The Board itself will probably have to drive the scoring for a given round. As each Tile is placed, the Board makes note of it. When the last Tile (for a turn) has been placed, the Board must get all of the Squares that have a newly added tile (the Bonus for these Squares will be calculated) AND all of the previously placed Tiles that the current turn is "reusing".
For example, play CAT
C A T
C falls on Double Letter Score. So, the score for the turn is C.Value*2 + A.Value + T.Value.

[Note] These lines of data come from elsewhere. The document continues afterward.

-- ==== Sys2Proof/Machine/Macro.lean ====
section
/-! DEFINITION. The macro commands and the control command: ENCODE, DECODE, CLR (45_orchestration.md). -/

namespace Sys2Proof.Machine

/-- ENCODE's second step (rules R171, R172): BUILD, or the empty tree without BUILD on an empty table. -/
def buildOrBypass (s : State) : StepEnd :=
  if ftEmpty s.ft then .ok (s.setTree [] 0 0) else buildBody s

/-- The body of ENCODE (rule R171): OLEN <- 0, then TALLY; BUILD or the bypass; GEN; SUBST; PACK. -/
def encodeBody (s : State) : StepEnd :=
  ((((tallyBody (s.setObuf [])).andThen buildOrBypass).andThen genBody).andThen substBody).andThen packBody

/-- ENCODE (rule R171). -/
def execEncode (s : State) : Host.Outcome State Fault Refusal := (encodeBody s).finish

/-- The body of DECODE (rule R173): OLEN <- 0, then UNPACK; MATCH. -/
def decodeBody (s : State) : StepEnd := (unpackBody (s.setObuf [])).andThen matchBody

/-- DECODE (rule R173). -/
def execDecode (s : State) : Host.Outcome State Fault Refusal := (decodeBody s).finish

/-- What CLR writes (rule R176): every register and table to its reset value; the defined parts of OBUF, BS and
NODE become empty with OLEN, BLEN and NNODES; IBUF is not written. -/
def State.cleared (s : State) : State :=
  (((((s.setIlen 0).setObuf []).setBs []).setFt (Table.const 0)).setCodes (Table.const []) []).setTree [] 0 0

/-- CLR (rule R176). -/
def execClr (s : State) : Host.Outcome State Fault Refusal := (StepEnd.ok s.cleared).finish

end Sys2Proof.Machine
end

Next player places an S to make CATS. S falls on Triple Word Score. So, the score for the turn is (C.Value + A.Value + T.Value + S.Value)*3. When a Tile's Bonus has been applied, it must be "Deactivated" so that future "reuses" of that Tile do not also get the Bonus.
The implication is that some Bonuses apply the Tile placed in the Square while others apply to the collection of Tiles that make up the new Word AFTER the Bonuses for the individual letters have been calculated.
Given one or more Squares that have been filled with Tile(s) during a turn, the Board can find the Start of the Word(s) that have been created by traversing left until the edge of the board (or until an empty Square) and traversing up until the same condition. The Board can find the End of the Word(s) that have been created by similarly traversing right and down. You also have to traverse to the Start and End of words each time a newly placed Tile is Adjacent to an existing Tile (you could create many words during a turn).
Given a collection of Words (each composed of a Square containing a possible LetterBonus and a Tile with a Value), the Board (or each Word itself) computes the BaseValue (Sum of Values of Tiles - applying any LetterBonuses) and then applies the WordBonus (if any) to get the ultimate value of the Word.